» REQUIRED WORK
Copy every record exactly. Nothing may be skipped.
==*==
theorem test_decode_lane0 : row 0x00 16 = [some (.nop 0x722906), some (.if_ fL), some (.else_ fL), some (.endif fL), some (.do_ fL),
    some (.enddo fL), some (.brk fL), some (.cont fL), some (.brx fL), some (.rcv fL), some (.bar fL), some (.bara fL), some (.barw fL),
    some (.trig fL), some (.yield fL), some (.exit fL)] := by decide +kernel
theorem test_decode_lane1 : row 0x10 16 = [some (.mov f3), some (.movi fI), some (.iadd f3), some (.isub f3), some (.imul f3),
    some (.imulh f3), some (.imad f4), some (.imin f3), some (.imax f3), some (.iabs f3), some (.addi fI), some (.and f3), some (.or f3),
    some (.xor f3), some (.andn f3), some (.andi fI)] := by decide +kernel
theorem test_decode_lane2 : row 0x20 16 = [some (.ori fI), some (.xori fI), some (.shl f3), some (.shr f3), some (.sar f3), some (.rot f3),
    some (.shli fI), some (.shri fI), some (.sari fI), some (.popc f3), some (.clz f3), some (.brev f3), some (.bfx f3), some (.bfi f4),
    some (.redx f3), some (.scan f3)] := by decide +kernel
theorem test_decode_lane3 : row 0x30 16 = [some (.icmpW fP), some (.icmpH2 fP), some (.icmpB4 fP), some (.fcmp fP), some (.bcmp2 fP),
    some (.plog fP), some (.pset fP), some (.pget f3), some (.sel f4), some (.shfl f3), some (.shflup f3), some (.shfldn f3),
    some (.shflx f3), some (.vote f3), some (.match_ f3), none] := by decide +kernel
theorem test_decode_lane4 : row 0x40 16 = [some (.fadd f3), some (.fsub f3), some (.fmul f3), some (.ffma f4), some (.fmin f3),
    some (.fmax f3), some (.badd2 f3), some (.bmul2 f3), some (.bfma2 f4), some (.hadd2 f3), some (.hmul2 f3), some (.hfma2 f4),
    some (.frcp f3), some (.frsq f3), some (.fsqrt f3), some (.fexp2 f3)] := by decide +kernel
theorem test_decode_lane5 : row 0x50 16 = [some (.flog2 f3), some (.fsin f3), some (.fcos f3), some (.ftanh f3), some (.cvt fV),
    some (.cvtp fV), some (.cvtu fV), some (.frnd fV), some (.i2f fV), some (.f2i fV), some (.mxq fV), some (.mxd fV), some (.dot4 f4),
    none, none, none] := by decide +kernel
theorem test_decode_lane6 : row 0x60 16 = [some (.lds fM), some (.sts fM), some (.ats fM), none, some (.fpush fM), some (.fpop fM),
    some (.fpeek fM), some (.pref fM), some (.waitc fL), none, none, none, some (.ldg fM), some (.ldga fM), some (.stg fM),
    some (.stgl fM)] := by decide +kernel
theorem test_decode_lane7 : row 0x70 16 = [some (.atgCore fM), some (.atgClus fM), some (.atgDie fM), some (.atgPkg fM), some (.atgSys fM),
    some (.redgDie fM), some (.redgPkg fM), some (.redgSys fM), some (.spawn f3), some (.spawnt f3), some (.tagset f3), some (.tagv f3),
    none, none, some (.rdlane f3), some (.wrlane f3)] := by decide +kernel
theorem test_decode_unif0 : row 0x80 8 = [some (.bra fB), some (.call fB), some (.calli f3), some (.ret f3), some (.hloop fI),
    some (.bri f3), some (.gang f3), none] := by decide +kernel
theorem test_decode_unif1 : row 0x90 16 = [some (.umov f3), some (.uldk f3 0 0), some (.uadd f3), some (.usub f3), some (.umul f3),
    some (.umulh f3), some (.umad f4), some (.uand f3), some (.uor f3), some (.uxor f3), some (.ushl f3), some (.ushr f3), some (.usar f3),
    some (.uaddi fI), some (.uandi fI), some (.ushli fI)] := by decide +kernel
theorem test_decode_unif2 : row 0xA0 11 = [some (.ushri fI), some (.umin f3), some (.umax f3), some (.upopc f3), some (.uclz f3),
    some (.ucmp fP), some (.uplog fP), some (.usel f4), some (.mfs fI), some (.mts fI), none] := by decide +kernel
theorem test_decode_unif3 : row 0xB0 7 = [some (.join f3), some (.ftest f3), some (.fcancel f3), some (.texit f3), some (.dqlen f3),
    some (.tself f3), none] := by decide +kernel
theorem test_decode_unif4 : row 0xC0 12 = [some (.ldu fM), some (.stu fM), some (.atu fM), some (.rwb f3), some (.rinv f3), some (.rwbi f3),
    some (.fence fI), some (.xpub f3), some (.waitv f4), some (.qfence fI), some (.xprobe f3), none] := by decide +kernel
theorem test_decode_unif5 : row 0xD0 5 = [some (.cpy f4), some (.cpy2d f4), some (.coll f4), some (.eqstat f3), none] := by decide +kernel
theorem test_decode_unif6 : row 0xE0 13 = [some (.mma f4), some (.mmat f4), some (.mperm f4), some (.mred f4), some (.mload f3),
    some (.mstore f3), some (.mres f3), some (.mresq f3), some (.mfence f3), some (.mwait fI), some (.mgrad f4), some (.mzero f3),
    none] := by decide +kernel
theorem test_decode_unif7 : row 0xF0 12 = [some (.trap fI), some (.eret f3), some (.savec f3), some (.rstc f3), some (.sigs f3),
    some (.bkpt f3), some (.bankset f3), some (.bankq f3), some (.lvcall f3), some (.lvret f3), some (.rgset f3), none] := by decide +kernel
==*==
» ANSWER TO THE EXERCISE
theorem test_decode_lane0 : row 0x00 16 = [some (.nop 0x722906), some (.if_ fL), some (.else_ fL), some (.endif fL), some (.do_ fL),
    some (.enddo fL), some (.brk fL), some (.cont fL), some (.brx fL), some (.rcv fL), some (.bar fL), some (.bara fL), some (.barw fL),
    some (.trig fL), some (.yield fL), some (.exit fL)] := by decide +kernel
theorem test_decode_lane1 : row 0x10 16 = [some (.mov f3), some (.movi fI), some (.iadd f3), some (.isub f3), some (.imul f3),
    some (.imulh f3), some (.imad f4), some (.imin f3), some (.imax f3), some (.iabs f3), some (.addi fI), some (.and f3), some (.or f3),
    some (.xor f3), some (.andn f3), some (.andi fI)] := by decide +kernel
theorem test_decode_lane2 : row 0x20 16 = [some (.ori fI), some (.xori fI), some (.shl f3), some (.shr f3), some (.sar f3), some (.rot f3),
    some (.shli fI), some (.shri fI), some (.sari fI), some (.popc f3), some (.clz f3), some (.brev f3), some (.bfx f3), some (.bfi f4),
    some (.redx f3), some (.scan f3)] := by decide +kernel
theorem test_decode_lane3 : row 0x30 16 = [some (.icmpW fP), some (.icmpH2 fP), some (.icmpB4 fP), some (.fcmp fP), some (.bcmp2 fP),
    some (.plog fP), some (.pset fP), some (.pget f3), some (.sel f4), some (.shfl f3), some (.shflup f3), some (.shfldn f3),
    some (.shflx f3), some (.vote f3), some (.match_ f3), none] := by decide +kernel
theorem test_decode_lane4 : row 0x40 16 = [some (.fadd f3), some (.fsub f3), some (.fmul f3), some (.ffma f4), some (.fmin f3),
    some (.fmax f3), some (.badd2 f3), some (.bmul2 f3), some (.bfma2 f4), some (.hadd2 f3), some (.hmul2 f3), some (.hfma2 f4),
    some (.frcp f3), some (.frsq f3), some (.fsqrt f3), some (.fexp2 f3)] := by decide +kernel
theorem test_decode_lane5 : row 0x50 16 = [some (.flog2 f3), some (.fsin f3), some (.fcos f3), some (.ftanh f3), some (.cvt fV),
    some (.cvtp fV), some (.cvtu fV), some (.frnd fV), some (.i2f fV), some (.f2i fV), some (.mxq fV), some (.mxd fV), some (.dot4 f4),
    none, none, none] := by decide +kernel
theorem test_decode_lane6 : row 0x60 16 = [some (.lds fM), some (.sts fM), some (.ats fM), none, some (.fpush fM), some (.fpop fM),
    some (.fpeek fM), some (.pref fM), some (.waitc fL), none, none, none, some (.ldg fM), some (.ldga fM), some (.stg fM),
    some (.stgl fM)] := by decide +kernel
theorem test_decode_lane7 : row 0x70 16 = [some (.atgCore fM), some (.atgClus fM), some (.atgDie fM), some (.atgPkg fM), some (.atgSys fM),
    some (.redgDie fM), some (.redgPkg fM), some (.redgSys fM), some (.spawn f3), some (.spawnt f3), some (.tagset f3), some (.tagv f3),
    none, none, some (.rdlane f3), some (.wrlane f3)] := by decide +kernel
theorem test_decode_unif0 : row 0x80 8 = [some (.bra fB), some (.call fB), some (.calli f3), some (.ret f3), some (.hloop fI),
    some (.bri f3), some (.gang f3), none] := by decide +kernel
theorem test_decode_unif1 : row 0x90 16 = [some (.umov f3), some (.uldk f3 0 0), some (.uadd f3), some (.usub f3), some (.umul f3),
    some (.umulh f3), some (.umad f4), some (.uand f3), some (.uor f3), some (.uxor f3), some (.ushl f3), some (.ushr f3), some (.usar f3),
    some (.uaddi fI), some (.uandi fI), some (.ushli fI)] := by decide +kernel
theorem test_decode_unif2 : row 0xA0 11 = [some (.ushri fI), some (.umin f3), some (.umax f3), some (.upopc f3), some (.uclz f3),
    some (.ucmp fP), some (.uplog fP), some (.usel f4), some (.mfs fI), some (.mts fI), none] := by decide +kernel
theorem test_decode_unif3 : row 0xB0 7 = [some (.join f3), some (.ftest f3), some (.fcancel f3), some (.texit f3), some (.dqlen f3),
    some (.tself f3), none] := by decide +kernel
theorem test_decode_unif4 : row 0xC0 12 = [some (.ldu fM), some (.stu fM), some (.atu fM), some (.rwb f3), some (.rinv f3), some (.rwbi f3),
    some (.fence fI), some (.xpub f3), some (.waitv f4), some (.qfence fI), some (.xprobe f3), none] := by decide +kernel
theorem test_decode_unif5 : row 0xD0 5 = [some (.cpy f4), some (.cpy2d f4), some (.coll f4), some (.eqstat f3), none] := by decide +kernel
theorem test_decode_unif6 : row 0xE0 13 = [some (.mma f4), some (.mmat f4), some (.mperm f4), some (.mred f4), some (.mload f3),
    some (.mstore f3), some (.mres f3), some (.mresq f3), some (.mfence f3), some (.mwait fI), some (.mgrad f4), some (.mzero f3),
    none] := by decide +kernel
theorem test_decode_unif7 : row 0xF0 12 = [some (.trap fI), some (.eret f3), some (.savec f3), some (.rstc f3), some (.sigs f3),
    some (.bkpt f3), some (.bankset f3), some (.bankq f3), some (.lvcall f3), some (.lvret f3), some (.rgset f3), none] := by decide +kernel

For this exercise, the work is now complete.